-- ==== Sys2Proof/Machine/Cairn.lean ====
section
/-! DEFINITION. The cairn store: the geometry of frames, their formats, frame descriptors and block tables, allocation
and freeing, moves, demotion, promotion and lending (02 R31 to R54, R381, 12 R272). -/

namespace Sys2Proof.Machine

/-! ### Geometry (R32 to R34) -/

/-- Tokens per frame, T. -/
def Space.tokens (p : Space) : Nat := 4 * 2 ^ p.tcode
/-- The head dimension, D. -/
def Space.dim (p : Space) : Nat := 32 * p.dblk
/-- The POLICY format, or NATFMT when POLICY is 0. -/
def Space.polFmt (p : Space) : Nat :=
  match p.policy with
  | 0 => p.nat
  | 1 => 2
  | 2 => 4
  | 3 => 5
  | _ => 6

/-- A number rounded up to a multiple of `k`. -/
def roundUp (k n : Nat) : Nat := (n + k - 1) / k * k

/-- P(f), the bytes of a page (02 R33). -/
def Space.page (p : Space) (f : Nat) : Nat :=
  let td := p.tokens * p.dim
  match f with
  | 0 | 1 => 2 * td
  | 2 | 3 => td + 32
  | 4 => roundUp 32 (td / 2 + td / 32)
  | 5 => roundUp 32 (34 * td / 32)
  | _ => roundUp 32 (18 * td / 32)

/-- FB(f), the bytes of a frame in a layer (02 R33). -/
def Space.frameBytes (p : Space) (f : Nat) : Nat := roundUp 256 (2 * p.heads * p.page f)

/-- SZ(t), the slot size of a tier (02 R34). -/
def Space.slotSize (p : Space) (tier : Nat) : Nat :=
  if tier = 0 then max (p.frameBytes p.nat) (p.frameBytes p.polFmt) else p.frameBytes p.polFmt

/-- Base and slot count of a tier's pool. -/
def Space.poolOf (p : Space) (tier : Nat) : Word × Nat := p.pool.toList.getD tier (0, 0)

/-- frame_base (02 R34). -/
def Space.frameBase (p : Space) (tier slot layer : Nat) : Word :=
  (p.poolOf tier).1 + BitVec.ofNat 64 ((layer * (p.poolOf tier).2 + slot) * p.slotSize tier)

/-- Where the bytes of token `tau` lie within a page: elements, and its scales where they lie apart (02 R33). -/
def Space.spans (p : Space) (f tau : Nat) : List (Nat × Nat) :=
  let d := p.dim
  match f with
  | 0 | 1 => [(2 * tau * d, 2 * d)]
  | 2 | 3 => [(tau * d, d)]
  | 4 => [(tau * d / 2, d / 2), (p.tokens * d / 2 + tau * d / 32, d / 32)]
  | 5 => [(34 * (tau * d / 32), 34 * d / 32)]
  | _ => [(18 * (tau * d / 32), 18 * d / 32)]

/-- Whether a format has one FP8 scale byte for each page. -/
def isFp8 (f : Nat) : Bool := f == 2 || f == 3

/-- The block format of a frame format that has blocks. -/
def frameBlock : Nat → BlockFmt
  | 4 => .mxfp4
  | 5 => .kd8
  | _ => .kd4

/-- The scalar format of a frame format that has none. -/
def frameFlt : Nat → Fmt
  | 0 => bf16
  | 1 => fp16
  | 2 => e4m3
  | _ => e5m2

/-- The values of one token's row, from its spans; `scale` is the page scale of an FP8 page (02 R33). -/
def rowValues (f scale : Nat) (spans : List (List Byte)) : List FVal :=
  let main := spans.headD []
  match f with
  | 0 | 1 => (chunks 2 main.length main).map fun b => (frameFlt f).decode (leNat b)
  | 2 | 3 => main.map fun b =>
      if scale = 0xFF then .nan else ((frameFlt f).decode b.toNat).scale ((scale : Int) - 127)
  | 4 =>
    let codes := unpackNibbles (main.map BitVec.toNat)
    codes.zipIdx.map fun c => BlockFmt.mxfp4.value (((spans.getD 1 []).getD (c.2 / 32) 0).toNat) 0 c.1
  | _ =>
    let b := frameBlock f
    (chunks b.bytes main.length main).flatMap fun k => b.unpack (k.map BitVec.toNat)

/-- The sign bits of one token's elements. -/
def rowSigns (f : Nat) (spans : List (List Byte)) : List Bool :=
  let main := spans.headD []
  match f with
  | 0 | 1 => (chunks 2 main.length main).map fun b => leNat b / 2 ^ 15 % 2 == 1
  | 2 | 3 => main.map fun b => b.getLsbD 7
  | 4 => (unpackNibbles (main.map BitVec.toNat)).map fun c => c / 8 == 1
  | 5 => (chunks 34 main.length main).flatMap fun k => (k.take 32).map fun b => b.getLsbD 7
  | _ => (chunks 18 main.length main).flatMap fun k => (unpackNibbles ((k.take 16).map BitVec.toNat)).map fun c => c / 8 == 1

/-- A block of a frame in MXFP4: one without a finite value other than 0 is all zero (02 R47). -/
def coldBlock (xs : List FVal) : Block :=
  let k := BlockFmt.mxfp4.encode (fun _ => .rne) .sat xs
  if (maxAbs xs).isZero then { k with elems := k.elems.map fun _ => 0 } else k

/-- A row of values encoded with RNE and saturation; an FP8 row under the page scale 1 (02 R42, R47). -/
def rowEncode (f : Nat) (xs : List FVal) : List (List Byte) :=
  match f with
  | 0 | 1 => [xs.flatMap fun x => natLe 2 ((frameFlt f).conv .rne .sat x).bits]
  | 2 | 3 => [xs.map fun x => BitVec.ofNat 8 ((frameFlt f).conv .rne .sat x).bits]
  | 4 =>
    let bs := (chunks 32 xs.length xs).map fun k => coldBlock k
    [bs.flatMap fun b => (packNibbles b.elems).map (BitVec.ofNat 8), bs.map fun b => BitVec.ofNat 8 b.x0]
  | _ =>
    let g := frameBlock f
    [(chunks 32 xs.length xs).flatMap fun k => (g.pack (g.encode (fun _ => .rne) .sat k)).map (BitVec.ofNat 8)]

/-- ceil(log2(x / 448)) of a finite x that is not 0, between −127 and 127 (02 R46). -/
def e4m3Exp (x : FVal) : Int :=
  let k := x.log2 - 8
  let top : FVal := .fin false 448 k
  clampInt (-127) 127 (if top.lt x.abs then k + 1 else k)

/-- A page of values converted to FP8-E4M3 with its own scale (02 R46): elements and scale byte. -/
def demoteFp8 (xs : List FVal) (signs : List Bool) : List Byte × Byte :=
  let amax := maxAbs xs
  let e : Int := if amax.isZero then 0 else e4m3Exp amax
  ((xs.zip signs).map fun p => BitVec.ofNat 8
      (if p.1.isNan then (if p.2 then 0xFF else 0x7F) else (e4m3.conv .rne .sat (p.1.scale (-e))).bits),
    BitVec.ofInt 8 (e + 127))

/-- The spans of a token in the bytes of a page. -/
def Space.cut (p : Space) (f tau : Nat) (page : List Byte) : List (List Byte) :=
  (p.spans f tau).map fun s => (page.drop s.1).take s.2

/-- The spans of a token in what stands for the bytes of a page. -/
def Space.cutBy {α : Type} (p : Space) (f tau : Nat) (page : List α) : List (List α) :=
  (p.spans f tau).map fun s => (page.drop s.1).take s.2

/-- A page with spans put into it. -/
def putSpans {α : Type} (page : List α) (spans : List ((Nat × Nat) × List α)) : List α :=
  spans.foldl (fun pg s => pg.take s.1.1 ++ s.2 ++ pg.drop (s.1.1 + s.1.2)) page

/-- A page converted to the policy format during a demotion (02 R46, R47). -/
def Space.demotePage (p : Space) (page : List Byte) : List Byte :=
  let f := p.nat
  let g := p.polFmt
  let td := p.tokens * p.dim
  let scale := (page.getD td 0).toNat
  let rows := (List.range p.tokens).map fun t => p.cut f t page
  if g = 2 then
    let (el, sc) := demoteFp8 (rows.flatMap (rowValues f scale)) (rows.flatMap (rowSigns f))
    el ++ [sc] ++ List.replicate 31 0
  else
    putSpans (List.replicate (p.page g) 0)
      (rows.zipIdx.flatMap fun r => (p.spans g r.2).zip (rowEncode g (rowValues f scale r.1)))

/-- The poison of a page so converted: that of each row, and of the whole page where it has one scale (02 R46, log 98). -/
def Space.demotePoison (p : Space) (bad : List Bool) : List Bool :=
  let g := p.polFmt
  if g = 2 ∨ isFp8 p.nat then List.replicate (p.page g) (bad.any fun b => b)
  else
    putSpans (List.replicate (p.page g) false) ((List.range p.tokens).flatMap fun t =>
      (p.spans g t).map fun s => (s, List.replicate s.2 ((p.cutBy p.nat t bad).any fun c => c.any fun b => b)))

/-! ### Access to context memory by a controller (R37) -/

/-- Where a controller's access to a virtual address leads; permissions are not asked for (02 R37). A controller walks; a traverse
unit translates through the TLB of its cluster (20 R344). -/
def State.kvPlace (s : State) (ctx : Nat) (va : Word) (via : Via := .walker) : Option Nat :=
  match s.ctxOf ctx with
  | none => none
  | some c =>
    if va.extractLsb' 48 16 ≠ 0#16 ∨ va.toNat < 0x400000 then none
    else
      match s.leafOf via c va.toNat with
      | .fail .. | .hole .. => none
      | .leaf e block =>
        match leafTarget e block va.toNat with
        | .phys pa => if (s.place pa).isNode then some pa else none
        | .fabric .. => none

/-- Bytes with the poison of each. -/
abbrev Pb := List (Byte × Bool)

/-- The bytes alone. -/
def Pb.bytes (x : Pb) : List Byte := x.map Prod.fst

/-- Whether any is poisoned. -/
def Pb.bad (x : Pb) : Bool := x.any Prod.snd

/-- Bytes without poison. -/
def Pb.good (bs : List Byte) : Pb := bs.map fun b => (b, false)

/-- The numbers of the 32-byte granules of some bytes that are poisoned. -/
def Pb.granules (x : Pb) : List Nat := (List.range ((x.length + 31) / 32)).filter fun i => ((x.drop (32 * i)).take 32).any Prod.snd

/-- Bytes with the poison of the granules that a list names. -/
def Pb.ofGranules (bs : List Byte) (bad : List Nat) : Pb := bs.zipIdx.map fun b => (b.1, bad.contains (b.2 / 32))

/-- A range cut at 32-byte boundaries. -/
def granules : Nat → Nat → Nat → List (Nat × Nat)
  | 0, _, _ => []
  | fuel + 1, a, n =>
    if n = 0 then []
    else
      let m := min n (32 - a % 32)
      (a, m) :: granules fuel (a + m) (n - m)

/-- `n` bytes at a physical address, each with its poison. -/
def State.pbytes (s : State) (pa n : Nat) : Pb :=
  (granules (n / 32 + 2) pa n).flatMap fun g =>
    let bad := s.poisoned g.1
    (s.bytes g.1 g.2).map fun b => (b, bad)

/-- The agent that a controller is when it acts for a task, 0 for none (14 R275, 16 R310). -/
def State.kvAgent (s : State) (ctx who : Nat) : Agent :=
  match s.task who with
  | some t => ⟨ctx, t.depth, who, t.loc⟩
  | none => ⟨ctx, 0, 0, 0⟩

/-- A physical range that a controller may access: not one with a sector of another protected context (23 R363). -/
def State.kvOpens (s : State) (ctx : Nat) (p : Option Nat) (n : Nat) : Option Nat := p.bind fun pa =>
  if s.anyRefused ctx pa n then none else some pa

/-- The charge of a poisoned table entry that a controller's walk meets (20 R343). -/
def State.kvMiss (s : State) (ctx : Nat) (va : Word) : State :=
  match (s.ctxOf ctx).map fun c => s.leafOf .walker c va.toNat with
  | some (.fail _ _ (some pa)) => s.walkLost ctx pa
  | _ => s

▬▬▬▬▬▬

_Work to complete_: Beginning with the opening line above, retype the records exactly through the line with "layer (02 R33). -/", both ends included.

_Completed exercise_:
-- ==== Sys2Proof/Machine/Cairn.lean ====
section
/-! DEFINITION. The cairn store: the geometry of frames, their formats, frame descriptors and block tables, allocation
and freeing, moves, demotion, promotion and lending (02 R31 to R54, R381, 12 R272). -/

namespace Sys2Proof.Machine

/-! ### Geometry (R32 to R34) -/

/-- Tokens per frame, T. -/
def Space.tokens (p : Space) : Nat := 4 * 2 ^ p.tcode
/-- The head dimension, D. -/
def Space.dim (p : Space) : Nat := 32 * p.dblk
/-- The POLICY format, or NATFMT when POLICY is 0. -/
def Space.polFmt (p : Space) : Nat :=
  match p.policy with
  | 0 => p.nat
  | 1 => 2
  | 2 => 4
  | 3 => 5
  | _ => 6

/-- A number rounded up to a multiple of `k`. -/
def roundUp (k n : Nat) : Nat := (n + k - 1) / k * k

/-- P(f), the bytes of a page (02 R33). -/
def Space.page (p : Space) (f : Nat) : Nat :=
  let td := p.tokens * p.dim
  match f with
  | 0 | 1 => 2 * td
  | 2 | 3 => td + 32
  | 4 => roundUp 32 (td / 2 + td / 32)
  | 5 => roundUp 32 (34 * td / 32)
  | _ => roundUp 32 (18 * td / 32)

/-- FB(f), the bytes of a frame in a layer (02 R33). -/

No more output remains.